Now on to the Palak Paneer. I have a mixed review on this. It was good. It was. It was NO WHERE near as good as what you would get in a restaurant. Nowhere close. That said, it was good. The spinach was thin and saucy not thick like I am used to. The cheese was good. I suspect that an Indian would look at this like an Italian looks at Chef Boyardee. That said, I would get it again. Honestly, some days you just don’t want to cook. This was about $2.75, throw it over some rice and again, viola a meal for two. Like I said, we made both last night. My husband had one and a half helpings and we still have enough left over for a really nice lunch. So for under $10 bucks and under 30 minutes I get two meals that maybe aren’t as good as the restaurant but are a heck of a lot better than a hot pocket.

Try it out and enjoy!!!

Friday, October 10, 2008

Pork With Apple Stuffing



It is sad, my aunts and uncles and cousins are all having a pig roast this weekend in Indiana. I couldn’t go. So I am missing all the food and all the fun. So I decided in honor of them, I would do a little pig myself. Not exactly a pig roast, but hey… it is just two of us after all.

3 lb pork tenderloin
Filet Pork tenderloin (you slice horizontally, essentially making a V on it’s side so that instead of one big round piece of meat you have a wide flat piece you can stuff and roll). Salt and pepper heavily.


Stuffing
1 tbs olive oil
2 celery stalks chopped
1 onion chopped
3 small apples chopped (I used Macintosh You need a good tart cooking apple)
2 cups chicken stalk
5 pieces bread
2 tbs fresh sage
1 c. raisins
Salt pepper
1 egg
Heat oil and sauté onion and celery. Cook on medium for about 3 minutes. Add apples. Cook on medium for 5 minutes. Add chicken stalk, sage and raisins. Bring to simmer and let simmer 3 minutes. Add bread breaking apart before adding. I used whole wheat because I like the nutty flavor, but use what you want. Season to taste before adding egg. Cook until liquid is absorbed by bread. Should be mushy but not wet. If need to add more bread a little at a time. Remove from stovetop, add egg.
You will only need about ½-¾ of the stuffing. Put a generous amount along the center of the meat. You want a good amount of stuffing but need to still be able to bring the meant up around and secure. You can secure with toothpicks or string.
Bake at 350 for 35 minutes. While baking make glaze.



Glaze
Finely chop one apple (I used Macintosh You need a good tart cooking apple)
1 cup sherry
2 tbs sugar
1 tsp salt
Add all ingredients to skillet and cook for 5-7 minutes on medium low until apples are soft and liquid reduced by half. Let cool, put in food processor and process until smooth.
After roast has cooked for 35 minutes turn up the heat to 400. Pour glaze over top of roast and cook uncovered for 10 more minutes. Pull out and let stand for 10 minutes. Slice and serve.

Tuesday, October 7, 2008

Green Tomato Pasta

Tis that time of year again. Green tomato season! So here is another attempt at using up those green tomatoes. Not bad!
1/2 lb pasta
5 medium green tomatoes chopped
1 small onion diced
¼ lb chopped pancetta (you can get this at Trader Joes!!)
1 c. marinated artichoke heats
1 tbs olive oil
1 tbs lemon zest
Salt and pepper to taste
Pinch of red pepper

Sauté tomatoes, onions and pancetta in olive oil for about 10 minutes. Meanwhile boil the pasta. When pasta is almost done, take one ladle full of the water and add it to sauce. Add artichokes and seasoning. Sauté for about 5 minutes or until sauce thickened a bit. Add lemons zest and cook one more minute. Drain pasta, toss immediately and serve.

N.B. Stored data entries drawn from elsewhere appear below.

-- ==== Sys2Proof/Machine/Step.lean ====
section
/-! DEFINITION. One step of the machine: it takes the next input (20_memory.md R64), or ticks when none is scheduled. -/

namespace Sys2Proof.Machine

/-- One atomic step (R64). A configuration outside R6 is refused (00_scope.md R7). -/
def step (s : State) : Host.Outcome State Fault Refusal :=
  if s.cfg.Valid then
    match s.inputs with
    | [] => .next (unscheduledStep s)
    | .byte b arrival now :: rest => byteStep b arrival now rest s
    | .poll t :: rest => .next (pollStep t rest s)
    | .tick now :: rest => .next (tickStep now rest s)
    | .rst :: rest => .next (rstStep rest s)
  else .refused .configOutOfRange

/-- `s` with the instruction whose bits are `w` placed as the frame that the very next step runs (Log 2), at the
clock value `s.nowMs` (Log 17). -/
def State.withFetchWord (s : State) (nbits w : Nat) : State := placeFrame (tableBytes nbits w) s

end Sys2Proof.Machine
end

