-- ==== Sys2Proof/Certificates/Slice0/Obligations.lean ====
section
/-! DEFINITION. The statements for the provers. Each docstring names the rule of spec/ it formalises. A statement of a
command's result gives the whole next state as an update of the old one, so every field it does not list is unchanged:
the equality is the result, the frame and the completion at once. -/

open Sys2Proof Sys2Proof.Machine

/-! ## Encoding (30_encoding.md) -/

/-- One frame of each family, written out from R80, R82 and R83, decodes to its command. -/
def Obligations.WrittenFramesDecode : Prop :=
  decode [0x01, 0x07] = .ok (.init 7, []) ∧
  decode [0x10, 0x0A, 0x14, 0x1E] = .ok (.setColor 10 20 30, []) ∧
  decode [0x20, 0x02] = .ok (.setMode 2, []) ∧
  decode [0x30] = .ok (.startAsync, []) ∧
  decode [0x40, 0xFF] = .ok (.setSpeed 255, []) ∧
  decode [0x51] = .ok (.turnOff, []) ∧
  decode [0x60, 0x03, 0x01, 0xF4] = .ok (.sendPulse 3 500, [])

/-- The encoding of every command, followed by any bytes, decodes to that command and leaves those bytes. -/
def Obligations.DecodeInvertsEncode : Prop :=
  ∀ (i : Instr) (rest : List Byte), decode (encode i ++ rest) = .ok (i, rest)

/-- Whatever decodes to a command begins with exactly that command's encoding: a frame has one meaning. -/
def Obligations.EncodeInvertsDecode : Prop :=
  ∀ (bs : List Byte) (i : Instr) (rest : List Byte), decode bs = .ok (i, rest) → bs = encode i ++ rest

/-- R87. The illegal opcode bytes are the listed 242; one received while Idle gets the reply 00, changes no register,
and no byte after it is consumed. -/
def Obligations.IllegalOpcodeFails : Prop :=
  (∀ b : Byte, Opcode.ofByte b = none ↔
    b.toNat = 0 ∨ (0x02 ≤ b.toNat ∧ b.toNat ≤ 0x0F) ∨ (0x12 ≤ b.toNat ∧ b.toNat ≤ 0x1F) ∨
    (0x22 ≤ b.toNat ∧ b.toNat ≤ 0x2F) ∨ (0x33 ≤ b.toNat ∧ b.toNat ≤ 0x3F) ∨
    (0x42 ≤ b.toNat ∧ b.toNat ≤ 0x4F) ∨ (0x53 ≤ b.toNat ∧ b.toNat ≤ 0x5F) ∨ 0x61 ≤ b.toNat) ∧
  ((List.range 256).filter fun n => (Opcode.ofByte (BitVec.ofNat 8 n)).isNone).length = 242 ∧
  ∀ (s : State) (b : Byte) (t now : Time) (rest : List Input),
    s.cfg.Valid → s.inputs = .byte b t now :: rest → s.parser = .idle → Opcode.ofByte b = none →
    step s = .next { s with inputs := rest, nowMs := now, rsp := s.rsp ++ [0x00] }

/-- R89. The opcode byte alone fixes the number of parameter bytes, 0, 1 or 3; parameter values never affect it. -/
def Obligations.FrameLengthFromOpcode : Prop :=
  (∀ op : Opcode, op.paramCount =
    if op = .init ∨ op = .setMode ∨ op = .setSpeed then 1
    else if op = .setColor ∨ op = .sendPulse then 3 else 0) ∧
  (∀ (op : Opcode) (ps rest : List Byte), ps.length = op.paramCount →
    ∃ i, i.opcode = op ∧ decode (op.byte :: ps ++ rest) = .ok (i, rest)) ∧
  (∀ (op : Opcode) (got : List Byte), got.length < op.paramCount →
    decode (op.byte :: got) = .error (.truncated op got)) ∧
  (∀ (b : Byte) (rest : List Byte), Opcode.ofByte b = none → decode (b :: rest) = .error (.illegalOpcode b))

/-- R83. The operands of each command that has any, from its parameter bytes. -/
def Obligations.OperandsFromParameterBytes : Prop :=
  ∀ (p0 p1 p2 : Byte) (rest : List Byte),
    decode (0x01 :: p0 :: rest) = .ok (.init p0, rest) ∧
    (startPowered p0 = true ↔ p0 ≠ 0) ∧
    decode (0x10 :: p0 :: p1 :: p2 :: rest) = .ok (.setColor p0 p1 p2, rest) ∧
    decode (0x20 :: p0 :: rest) = .ok (.setMode p0, rest) ∧
    decode (0x40 :: p0 :: rest) = .ok (.setSpeed p0, rest) ∧
    ∃ w : Half, decode (0x60 :: p0 :: p1 :: p2 :: rest) = .ok (.sendPulse p0 w, rest) ∧
      w.toNat = p1.toNat * 256 + p2.toNat

/-! ## The port and the step (30_encoding.md R84 to R88, 20_memory.md R64) -/

/-- When the bytes already collected and the byte that arrives in time decode to a whole command, the step is `exec` of
that command, on the state with the byte taken, NOW_MS sampled and the parser Idle. When the frame was out of time as the
byte arrived, the step is the abort of R86 and the byte is still there, to be read as a new opcode byte (that the abort
is a step of its own before the byte is the model's reading, notes/assumptions/6.md). -/
def Obligations.StepRunsDecodedCommand : Prop :=
  ∀ (s : State) (b : Byte) (arrival now : Time) (rest : List Input) (i : Instr),
    s.cfg.Valid → s.inputs = .byte b arrival now :: rest →
    (expired arrival s = false → decode (s.parser.bytes ++ [b]) = .ok (i, []) →
      step s = exec i { s with inputs := rest, nowMs := now, parser := .idle }) ∧
    (expired arrival s = true → step s = .next { s with parser := .idle, rsp := s.rsp ++ [0x00] })

/-- R84. A byte received while the parser is Idle. -/
def Obligations.ByteWhileIdle : Prop :=
  ∀ (s : State) (b : Byte) (t now : Time) (rest : List Input),
    s.cfg.Valid → s.inputs = .byte b t now :: rest → s.parser = .idle →
    (Opcode.ofByte b = none →
      step s = .next { s with inputs := rest, nowMs := now, rsp := s.rsp ++ [0x00] }) ∧
    (∀ op, Opcode.ofByte b = some op → op.paramCount = 0 →
      ∃ i, decode [b] = .ok (i, []) ∧ step s = exec i { s with inputs := rest, nowMs := now }) ∧
    (∀ op, Opcode.ofByte b = some op → op.paramCount ≠ 0 →
      step s = .next { s with inputs := rest, nowMs := now, parser := .collect op [] t })

/-- R85. A byte received in time while a frame is being collected. -/
def Obligations.ByteWhileCollecting : Prop :=
  ∀ (s : State) (op : Opcode) (got : List Byte) (t0 t now : Time) (b : Byte) (rest : List Input),
    s.cfg.Valid → s.inputs = .byte b t now :: rest → s.parser = .collect op got t0 →
    (t - t0).toNat < s.cfg.tCmdTimeoutMs →
    (got.length + 1 = op.paramCount →
      ∃ i, decode (op.byte :: got ++ [b]) = .ok (i, []) ∧
        step s = exec i { s with inputs := rest, nowMs := now, parser := .idle }) ∧
    (got.length + 1 ≠ op.paramCount →
      step s = .next { s with inputs := rest, nowMs := now, parser := .collect op (got ++ [b]) t })

/-- R86. The timeout abort: one failure reply, the parser to Idle, nothing else; a byte after it is read as an opcode
byte. Before the time is out, a look at the clock changes nothing. -/
def Obligations.TimeoutAborts : Prop :=
  ∀ (s : State) (op : Opcode) (got : List Byte) (t0 t : Time) (rest : List Input),
    s.cfg.Valid → s.parser = .collect op got t0 →
    (s.cfg.tCmdTimeoutMs ≤ (t - t0).toNat → s.inputs = .poll t :: rest →
      ∃ u, u = { s with inputs := rest, nowMs := t, parser := .idle, rsp := s.rsp ++ [0x00] } ∧ step s = .next u ∧
        ∀ b t' now rest', rest = .byte b t' now :: rest' →
          (Opcode.ofByte b = none →
            step u = .next { u with inputs := rest', nowMs := now, rsp := u.rsp ++ [0x00] }) ∧
          (∀ i, decode [b] = .ok (i, []) → step u = exec i { u with inputs := rest', nowMs := now }) ∧
          (∀ op', Opcode.ofByte b = some op' → op'.paramCount ≠ 0 →
            step u = .next { u with inputs := rest', nowMs := now, parser := .collect op' [] t' })) ∧
    ((t - t0).toNat < s.cfg.tCmdTimeoutMs → s.inputs = .poll t :: rest →
      step s = .next { s with inputs := rest, nowMs := t })

/-- The bytes of a command's frame, arriving at any times less than the timeout apart (R257), run that command, as one
command step at the NOW_MS sampled with the last byte: the byte-level port refines the frame-level view. -/
def Obligations.PacedFrameRunsItsCommand : Prop :=
  ∀ (i : Instr) (ts : List (Time × Time)) (rest : List Input) (s : State),
    s.cfg.Valid → s.parser = .idle → ts.length = (encode i).length → paced s.cfg ts = true →
    runSteps ts.length { s with inputs := byteInputs (encode i) ts ++ rest } =
      exec i { s with inputs := rest, nowMs := (ts.getLast?.map Prod.snd).getD s.nowMs }

/-- Steps over whole inputs (a complete frame, a truncated frame and its silence, an unknown byte; and a tick) give the
same replies and state changes as the byte-level rules, here with every byte of a statement at one clock time and the
shortest silence that ends it. The spec's sentence, its own inference: "The replies and state changes are then exactly
those of rules R84 to R87" (R88). -/
def Obligations.FrameLevelViewAgrees : Prop :=
  ∀ (st : Stmt) (now : Time) (rest : List Input) (s : State),
    st.wellFormed = true → s.cfg.Valid → s.cfg.tCmdTimeoutMs < 2 ^ 32 → s.parser = .idle →
    runSteps (stmtInputs s.cfg now st).length { s with inputs := stmtInputs s.cfg now st ++ rest } =
      runStmt st { s with inputs := rest, nowMs := stmtClock s.cfg now st }

/-- A tick input is one step that runs Tick with its clock sample; a partial frame does not stop it, and its sample does
not abort that frame (the model's choice, notes/assumptions/5.md). -/
def Obligations.StepRunsTick : Prop :=
  ∀ (s : State) (now : Time) (rest : List Input), s.cfg.Valid → s.inputs = .tick now :: rest →
    step s = .next (tick now { s with inputs := rest, nowMs := now })

/-! ## Reset, configuration, and the end of runs -/

/-- R250. RST sets every register to its value of R38; after it, only INIT has an effect. -/
def Obligations.RstRestoresResetValues : Prop :=
  ∀ (s : State) (rest : List Input), s.cfg.Valid → s.inputs = .rst :: rest →
    ∃ t, step s = .next t ∧
      (t.started = false ∧ t.powered = false ∧ t.async = false ∧ t.mode = .solid ∧ t.idx = 0 ∧ t.rgb = ⟨0, 0, 0⟩ ∧
        t.hold = ⟨0, 0, 0⟩ ∧ t.speed = 0 ∧ t.jumpIdx = 0 ∧ t.lastT = 0 ∧ t.line = .z ∧ t.trace = [] ∧
        t.parser = .idle ∧ t.rsp = []) ∧
      (t.rate = rateOf s.cfg 0 ∧ t.msPerDeg = msPerDegOf s.cfg 0 ∧ t.jumpMs = jumpMsOf s.cfg 0) ∧
      (∀ now, tick now t = t) ∧
      ∀ i : Instr, (∀ p0, i ≠ .init p0) → exec i t = .next { t with rsp := t.rsp ++ replyBeforeInit i t }

/-- The state after RST meets the invariants, in every configuration that meets R6, and so does `State.reset`. RST keeps
what is not the block's register: configuration, inputs to come, clock, draw counter (the model's choice,
notes/assumptions/7.md). -/
def Obligations.ResetMeetsInvariants : Prop :=
  (∀ c : Config, c.Valid → StateInv (State.resetWith c)) ∧ StateInv State.reset ∧
  (∀ (s : State) (rest : List Input), s.cfg.Valid → s.inputs = .rst :: rest →
    ∃ t, step s = .next t ∧ t.cfg = s.cfg ∧ t.inputs = rest ∧ t.nowMs = s.nowMs ∧ t.draws = s.draws)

Wednesday, October 1, 2008

Mushroom Stuffed Meatloaf

This recipe is a bit of a break from my normal approach. I tried to task myself with coming up with a meatloaf that I felt was appropriate to serve at a nice dinner party. I don’t know if I accomplished it, it still is a meatloaf after all… but I did dress the girl up a bit. It is also a bit more complicated (okay not complicated, again it is just a meatloaf, but rather more involved) than my average fair. I do have to say I think it came out pretty good.
Meat mixture
2 eggs
2 TBS tarragon (Okay, I used tarragon but I really wanted to use marjoram but I was out of it.)
1 tsp of Fines Herbs (omit if you don’t have)
1 TBS salt
1TBS minced garlic
½ tsp Pepper
2 lbs ground beef
1 lb ground pork
8 slices of bread that have been soaked in milk (about ¼ c milk)
Mix together and set aside
Mushroom Mixture
2 packages of mixed mushrooms (or portabella or whatever you like. ) shopped
4 shallots chopped
4 TBS butter
2 TBS Olive Oil
6 oz (two shot glasses worth) of dry sherry
Salt and pepper to taste
Melt butter and add oil. Sautee shallots for 3 minutes add chopped mushrooms, sherry, and salt and pepper and sauté for another 3 minutes. Set aside
Sauce
This is very much like a Marsala sauce and would have been if I had marsala so feel free to substitute.
3 TBS butter
3 TBS flour
1 C beef stock
2 c. dry sherry
Pinch of tarragon
2 TBS cream
Melt butter and add flour to form paste. Slowly add stock while whisking. Add sherry one cup at a time. Add tarragon and cook on high heat until sauce has thickened some. Add cream. Set aside.

In a large baking dish line bottom with ½ of the meat mixture. Bring the meat up the sides of the pan (you are essentially making a stuffed meatloaf ) forming a shallow cup of sorts. Put the mushroom mixture in the center and spread 1/3 of the sauce on top. Cover with remaining meat. Cover meat with 1/3 of sauce and bake at 350 for 40 minutes. Heat the remaining sauce right before serving. Once you have the slice of meatloaf on the plate, over each serving spoon a little more sauce…enjoy.
If you don’t love mushrooms try making a bread stuffing with apples or pears, I think that would be really good as well.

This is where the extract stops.